[Stored data entries]
————————

-- ==== Sys2Proof/Certificates/Slice0/Obligations.lean ====
section
/-! DEFINITION. The statements for the provers. -/

open Sys2Proof Sys2Proof.Machine

/-- R40, R56 to R68: every well-formed instruction that has an encoding is decoded from its bytes, with every operand, whatever follows them; the bytes are two of head and those of its opcode's tail. -/
def Obligations.DecodeOfEncode : Prop :=
  ∀ (i : Instr) (op : Opcode) (t : BitVec 64) (last : Bool) (stall : BitVec 3) (rest : List Byte), i.wf = true → i.code = some (op, t) →
    ∃ bs, encode i last stall = some bs ∧ bs.length = 2 + tailBytes op ∧
      decode (bs ++ rest) = .ok (Head.make last stall op, i, rest) ∧ Head.op (Head.make last stall op) = op

/-- R38, R39, R41: a line that holds heads and tails that fit in its 64 bytes, of which only the last head has L set, decodes to them. -/
def Obligations.LinesHoldTheirSlots : Prop :=
  ∀ (xs : List LineSlot) (x : LineSlot), (∀ y ∈ xs, Head.last y.head = false) → Head.last x.head = true →
    (∀ y ∈ xs ++ [x], y.tail.toNat < 2 ^ (8 * tailBytes (Head.op y.head))) →
    ((xs ++ [x]).map (fun y => 2 + tailBytes (Head.op y.head))).sum ≤ 64 → decodeLine (packLine (xs ++ [x])) = .ok (xs ++ [x])

/-- R41, R102, the worked lines of the spec: the bytes that the spec gives for LD, LI, ADD and HALT are those instructions, and a line of zeros is malformed. -/
def Obligations.SpecWordsDecode : Prop :=
  decode [0x30, 0x02, 0x14, 0, 0, 0, 0, 1, 0, 0] = .ok (0x0230, .li ⟨20, 0, 0, 0, 0, 0x100⟩, []) ∧
  decode [0x00, 0x03, 0x15, 0x25, 0x10, 0, 0, 0] = .ok (0x0300, .ld ⟨21, 20, 2, 4⟩, []) ∧
  decode [0x00, 0x03, 0x1E, 0x54, 0xF8, 0xFF, 0xFF, 0xFF] = .ok (0x0300, .ld ⟨30, 16, 5, 0x3FFF_FFFE⟩, []) ∧
  decode [0x00, 0x21, 0x56, 0x55, 0x01, 0x07] = .ok (0x2100, .add ⟨22, 21, 21, 0, 7⟩, []) ∧
  decode [0x0A, 0x80] = .ok (0x800A, .halt, []) ∧
  (∀ slots, decodeLine 0 ≠ .ok slots)

/-- The memory keeps its canonical form in every step: addresses strictly rising, and no byte listed that equals what an unlisted byte reads as (log 4). -/
def Obligations.MemoryStaysCanonical : Prop :=
  ∀ s s' : State, Memory.wf s.mem = true → step s = .next s' → Memory.wf s'.mem = true

/-- R344, R360, R369, R460: reset leaves memory with nothing listed, no core, launch, lap, lease or partition, no unit ready, and the cap at its floor; memory is in its canonical form. Memory that is all zero, the nominal network and memory clocks, and cores that are off are the model's choice (logs 2, 4 and 14). -/
def Obligations.ResetLeavesItsState : Prop :=
  let s := State.reset
  Memory.wf s.mem = true ∧ s.mem = [] ∧ s.launches = [] ∧ s.agenda = [] ∧ s.now = 0 ∧
    (∀ n, (s.core n).run = .off ∧ (s.core n).launch = none) ∧ (∀ i, (s.part i).valid = false) ∧
    s.ring.inLap = false ∧ s.ring.laps = 0 ∧ s.lapImage = [] ∧ s.chameleon.leaseEnd = none ∧ s.chameleon.cap = 1200 ∧
    s.reg 0x00 = 0 ∧ s.reg 0x08 = 0 ∧ s.reg 0x10 = 0 ∧ s.reg 0x100 = 0 ∧ s.inForce = ⟨0, 0, 24, 16⟩

/-- R8, R38 to R43: the event due first is carried out at its time; otherwise the core whose instruction comes earliest executes the instruction of the slot at its PC, read from its line's 64 bytes in memory where its fetch buffer is empty. -/
def Obligations.StepRunsTheDecodedInstruction : Prop :=
  (∀ (s : State) (t : Turn) (ts : List Turn) (i : Instr), s.agenda = t :: ts → t.act = .event i →
    (∀ n ∈ s.candidates, ∀ a, s.turnOf n = some a → t.due ≤ a.1) →
    step s = exec i { s with agenda := ts, now := max s.now t.due, cur := t.core }) ∧
  (∀ (s t : State) (n : Nat) (i : Instr), n ∈ SMap.keys s.cores → s.chameleon.pauseEnd = none → (s.core n).run = .running → s.stopsHere n = false →
    s.instrAt n = i → exec i { s with cur := n } = .next t → t.core n ≠ s.core n →
    (∀ e ∈ s.agenda, t.now < e.due) → (∀ m ∈ s.candidates, m ≠ n → ∀ a, s.turnOf m = some a → t.now < a.1) → step s = .next t) ∧
  (∀ (s : State) (n : Nat) (slots : List LineSlot) (x : LineSlot) (op : Opcode) (bits : BitVec 64) (i : Instr), (s.core n).fbuf = [] →
    decodeLine (BitVec.ofNat 512 (Memory.readLE s.mem (sliceKey n (64 * ((s.core n).pc.toNat / 64))) 64)) = .ok slots → (s.core n).pc.toNat % 2 = 0 →
    slots[(s.core n).pc.toNat % 64 / 2]? = some x → s.instrAt n = decodeInstr (Head.op x.head) x.tail ∧
    (i.wf = true → i.code = some (op, bits) → Head.op x.head = op → x.tail = bits → s.instrAt n = i))

/-- R46, R48, R49, R374, R396: an instruction of the core in turn executes when its line has it, its encoding is legal and meets no prefix, nothing is pending on the core, no access of it is outstanding, and its charge is within the budget; its operands are those encoded, moved on by the repetition. -/
def Obligations.QuietCoreIssues : Prop :=
  ∀ (s : State) (g : Sig) (raw : Opnd), let c := s.core s.cur
    let o := c.stagger (g.roles raw) raw
    c.Quiet → s.lineFault s.cur = none → s.prefixMisuse s.cur g.op raw.m = none → g.illegal c o = none → opClass g.op ≠ 0x9 →
    s.outstanding s.cur = 0 → s.acquiring s.cur = false → s.flushing s.cur = false → chargeOf g.op ≤ c.budget.toNat →
    0 < c.clock.pipePeriod → ∃ t, s.Issues g raw t o ∧ c.notPast s.now (c.earliest s.now s.stallHere) ≤ t

/-- R42, R47, R49, R69, R218, R255, R256, R353, R396: in user mode an instruction whose line faults takes that fault, before the misuse of its prefixes, before the lowest qualifier of its encoding, before exchange misuse; and an opcode that no table assigns is illegal with qualifier 0, and a COVQ of no operation with qualifier 3. With STAT.CE set, the first register read whose result is still in flight is an undersized stall count; an instruction that touches a failed access's register, or is a drain point, reports the oldest failed access held, which MFR then describes; and WAITC reports a corrupted tile of its counter's context before it waits. -/
def Obligations.ChecksInOrder : Prop :=
  (∀ (s : State) (g : Sig) (raw : Opnd) (effect : Opnd → State → Result), let c := s.core s.cur
    let o := c.stagger (g.roles raw) raw
    let t := c.notPast s.now (c.earliest s.now s.stallHere)
    let traps := fun t r => ∃ s', issue g raw s effect = .next s' ∧ s.TrapsAt t r s'
    c.Ready g.op → c.hm = false →
    (∀ r, s.lineFault s.cur = some r → traps (c.notPast s.now (c.earliest s.now 0)) r) ∧
    (s.lineFault s.cur = none →
      (∀ q, s.prefixMisuse s.cur g.op raw.m = some q → traps t ⟨0x02, q, 0⟩) ∧
      (s.prefixMisuse s.cur g.op raw.m = none →
        (∀ q, g.illegal c o = some q → traps t ⟨0x01, q, 0⟩) ∧
        (g.illegal c o = none → c.xm = true → exchangeAllows g.op = false → traps t ⟨0x12, 0x00, 0⟩) ∧
        (g.illegal c o = none → c.xm = false → opClass g.op = 0x9 → traps t ⟨0x12, 0x01, 0⟩) ∧
        (∀ (op : Opcode) (tail : TailW), g.op = op → raw.m = tail.m →
          (opClass op ≠ 0xB ∨ opFn op ≠ 0x05 → ∃ s', exec (.unassignedOpcode op tail) s = .next s' ∧ s.TrapsAt t ⟨0x01, 0x00, 0⟩ s') ∧
          (opClass op = 0xB → opFn op = 0x05 → tail.a = 0 → tail.b = 0 → tail.c = 0 →
            ∃ s', exec (.unassignedOpcode op tail) s = .next s' ∧ s.TrapsAt t ⟨0x01, 0x03, 0⟩ s')) ∧
        (g.illegal c o = none → c.xm = false → opClass g.op ≠ 0x9 → c.gdPending = false → g.waitsFlags o = false → g.misuses s (c.at t) o = false →
          c.blocks t (chargeOf g.op) = false → 0 < c.clock.pipePeriod →
          (∀ pre u post, c.ce = true → c.var = [] → g.waitsAll = false → isDrainPoint g.op = false → touchesMemory g.op = false →
            (∀ f ∈ c.flight, ∀ w ∈ g.writesOf c o, f.covers w = false) → g.readsOf c o = pre ++ u :: post →
            (∃ f ∈ c.flight, t < f.due ∧ f.covers u = true) → (∀ w ∈ pre, ∀ f ∈ c.flight, f.covers w = true → f.due ≤ t) →
            traps t ⟨0x13, BitVec.ofNat 8 ((if u.vec then 64 else 0) + u.num % 64), 0⟩) ∧
          (∀ pre h post q code qual, c.flight = [] → (∀ v ∈ c.var, c.failedResult v = true) →
            (touchesMemory g.op = true → s.acquiring s.cur = false ∧ c.memReady ≤ s.now) → (isRemoteAccess g.op = true → s.flushing s.cur = false) →
            (isDrainPoint g.op = true → s.outstanding s.cur = 0 ∧ c.ranges.any (·.drain) = false) →
            (isDrainPoint g.op = true ∨ ∃ v ∈ c.var, ∃ u ∈ g.readsOf c o ++ g.writesOf c o, v.covers u = true) →
            c.held = pre ++ h :: post → (∀ x ∈ pre, x.failure = none) → h.failure = some (code, qual) → h.handler = false → s.req h.req = some q →
            ∃ s', issue g raw s effect = .next s' ∧ (∀ m, m ≠ s.cur → s'.core m = s.core m) ∧ s'.mem = s.mem ∧ s'.now = max s.now t ∧
              ({ s.coreAt t with mfr := BitVec.ofNat 64 (field 63 1 + field 40 q.opc + field 32 q.reg.toNat), reported := some h.req } : Core).drained.Trapped
                t ⟨code, qual, q.ea⟩ (c.runStart.elim c.pc Prod.fst) c.runStart.isSome (s'.core s.cur)))))) ∧
  (∀ (s : State) (tail : TailW) (t : Nat) (o : Opnd), s.Issues sigWaitc (opndW tail) t o → (s.coreAt t).hm = false → ∀ x < 2, let k := s.ctx (2 * s.cur + x)
    k.counter = o.b.toNat → k.corrupt = true → k.reported = false →
    (x = 1 → ¬ ((s.ctx (2 * s.cur)).counter = o.b.toNat ∧ (s.ctx (2 * s.cur)).corrupt = true ∧ (s.ctx (2 * s.cur)).reported = false)) →
    ∀ f header rest, k.bad = (f, header) :: rest → ∃ s', exec (.waitc tail) s = .next s' ∧
      s.TrapsAt t ⟨0x10, BitVec.ofNat 8 (x + (if k.retry then 2 else 0) + (if header then 4 else 0)), BitVec.ofNat 64 (k.layer * 2 ^ 32 + f)⟩ s' ∧
      (s'.ctx (2 * s.cur + x)).reported = true)

/-- R117: a trap entry from user mode saves STAT, PC, the cause and the address, enters handler mode with interrupts off and no prefix pending, goes to the TVEC line, and changes no general register, no loop register and no byte of memory. R122, R401: a fault in handler mode is a double fault: the core retires, STAT, ESTAT, EPC, ECAUSE, EADDR and every register keep their values, and it issues nothing further. -/
def Obligations.TrapEntryAndDoubleFault : Prop :=
  (∀ (s : State) (n t : Nat) (r : Raise) (epc : LAddr) (issued : Bool), (s.core n).drained.hm = false →
      s.Enters n t r epc issued (s.trapEntry n t r epc issued)) ∧
  (∀ (s : State) (n t : Nat) (r : Raise) (epc : LAddr) (issued : Bool), (s.core n).drained.hm = true →
      (s.trapEntry n t r epc issued).core n = { s.core n with run := .doubleFaulted } ∧
      (∀ m, m ≠ n → (s.trapEntry n t r epc issued).core m = s.core m) ∧
      ((s.trapEntry n t r epc issued).core n).issues = false)

/-- R109, R110: the loop-end rule, level 1 before level 0, outside a repetition; in handler mode PC goes to the next instruction and no loop count changes. R112: within a repetition pass the next body instruction follows; after the last one the next pass begins at BASE with LEFT one lower, and after the final pass LEFT and POS are 0 and the loop-end rule applies. -/
def Obligations.LoopsAndRepetitionsPass : Prop :=
  (∀ (c : Core) (last : Bool), c.inRep = false →
      (c.advance last).reps = c.reps ∧
      (c.hm = true → (c.advance last).next = seqNext c.pc last ∧ (c.advance last).lc0 = c.lc0 ∧ (c.advance last).lc1 = c.lc1) ∧
      (c.hm = false → c.EndsLoops last (c.advance last))) ∧
  (∀ (c : Core) (last : Bool), c.inRep = true →
      let a := c.advance last
      (bitsOf c.reps 37 35 < bitsOf c.reps 34 32 → bitsOf a.reps 37 35 = bitsOf c.reps 37 35 + 1 ∧ a.next = seqNext c.pc last ∧
        bitsOf a.reps 63 38 = bitsOf c.reps 63 38 ∧ bitsOf a.reps 34 0 = bitsOf c.reps 34 0 ∧ a.lc0 = c.lc0 ∧ a.lc1 = c.lc1) ∧
      (bitsOf c.reps 34 32 ≤ bitsOf c.reps 37 35 → bitsOf a.reps 37 35 = 0 ∧ bitsOf a.reps 47 38 = bitsOf c.reps 47 38 ∧
        bitsOf a.reps 34 0 = bitsOf c.reps 34 0 ∧ bitsOf a.reps 63 48 = bitsOf c.reps 63 48 - 1 ∧
        (1 < bitsOf c.reps 63 48 → a.next = c.reps.extractLsb' 0 18 ∧ a.lc0 = c.lc0 ∧ a.lc1 = c.lc1) ∧
        (bitsOf c.reps 63 48 = 1 → c.EndsLoops last a)))

/-- R49, R50: the newest result of a register is in it from its time on and not before, results of other registers are not touched by it, and a result for g0 is discarded. -/
def Obligations.ResultsLandAtTheirTime : Prop :=
  ∀ (c : Core) (due t : Nat), c.var = [] →
    (∀ p x, c.Holds p → due ≤ t → ((c.gets due (.gen (some p) x)).at t).getP p = x) ∧
    (∀ p q x, q ≠ p → ((c.gets due (.gen (some p) x)).at t).getP q = (c.at t).getP q) ∧
    (∀ n x, n < 32 → due ≤ t → ((c.gets due (.vec n x)).at t).readV n = x) ∧
    (∀ n m x, m ≠ n → ((c.gets due (.vec n x)).at t).readV m = (c.at t).readV m) ∧
    (∀ x q, ((c.gets due (.gen none x)).at t).getP q = (c.at t).getP q) ∧
    (∀ d q m, t < due → ((c.gets due d).at t).getP q = (c.at t).getP q ∧ ((c.gets due d).at t).readV m = (c.at t).readV m)

/-- R12 to R14, R36: g0 reads as 0, g1 to g15 are the global registers, and g16 to g63 are the handler bank in handler mode and the window at SLOT in user mode. -/
def Obligations.RegisterNumbersNameTheirPlaces : Prop :=
  ∀ (c : Core) (n : Field),
    (n = 0 → c.phys n = none ∧ c.readG n = 0) ∧
    (1 ≤ n.toNat → n.toNat ≤ 15 → c.phys n = some (.glob (n.toNat - 1))) ∧
    (16 ≤ n.toNat → c.hm = true → c.phys n = some (.hbank (n.toNat - 16))) ∧
    (16 ≤ n.toNat → c.hm = false → c.phys n = some (.stack ((c.slot.toNat + (n.toNat - 16)) % 176)))

/-- R50, R51: an instruction that executes finds no unfinished variable-latency result on a register that it reads or writes, but for one whose access has failed, and each of its results, at the latency that issue knows for it, lands after every earlier one to the same register. -/
def Obligations.IssueKeepsProgramOrderOfWrites : Prop :=
  ∀ (s : State) (g : Sig) (raw o : Opnd) (t : Nat), s.gate s.cur g raw = .go t o → 0 < (s.core s.cur).clock.pipePeriod →
    (∀ v ∈ (s.core s.cur).var, ∀ u ∈ g.readsOf (s.core s.cur) o ++ g.writesOf (s.core s.cur) o, v.covers u = true →
      (∃ due, v.source = .at due ∧ due ≤ t) ∨ (s.core s.cur).failedResult v = true) ∧
    (∀ f ∈ (s.core s.cur).flight, ∀ u ∈ g.writesOf (s.core s.cur) o, f.covers u = true →
      ∃ u ≤ t, f.due < t + (g.lat + g.slow s ((s.core s.cur).at u) o) * (s.core s.cur).clock.pipePeriod)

————————

Only the lines above starting at the line that holds "(s.prefixMisuse s.cur g.op" and ending at the line that holds "t) o = false →" are to be repeated, exactly and in full.

▸ **Response box**:
      (s.prefixMisuse s.cur g.op raw.m = none →
        (∀ q, g.illegal c o = some q → traps t ⟨0x01, q, 0⟩) ∧
        (g.illegal c o = none → c.xm = true → exchangeAllows g.op = false → traps t ⟨0x12, 0x00, 0⟩) ∧
        (g.illegal c o = none → c.xm = false → opClass g.op = 0x9 → traps t ⟨0x12, 0x01, 0⟩) ∧
        (∀ (op : Opcode) (tail : TailW), g.op = op → raw.m = tail.m →
          (opClass op ≠ 0xB ∨ opFn op ≠ 0x05 → ∃ s', exec (.unassignedOpcode op tail) s = .next s' ∧ s.TrapsAt t ⟨0x01, 0x00, 0⟩ s') ∧
          (opClass op = 0xB → opFn op = 0x05 → tail.a = 0 → tail.b = 0 → tail.c = 0 →
            ∃ s', exec (.unassignedOpcode op tail) s = .next s' ∧ s.TrapsAt t ⟨0x01, 0x03, 0⟩ s')) ∧
        (g.illegal c o = none → c.xm = false → opClass g.op ≠ 0x9 → c.gdPending = false → g.waitsFlags o = false → g.misuses s (c.at t) o = false →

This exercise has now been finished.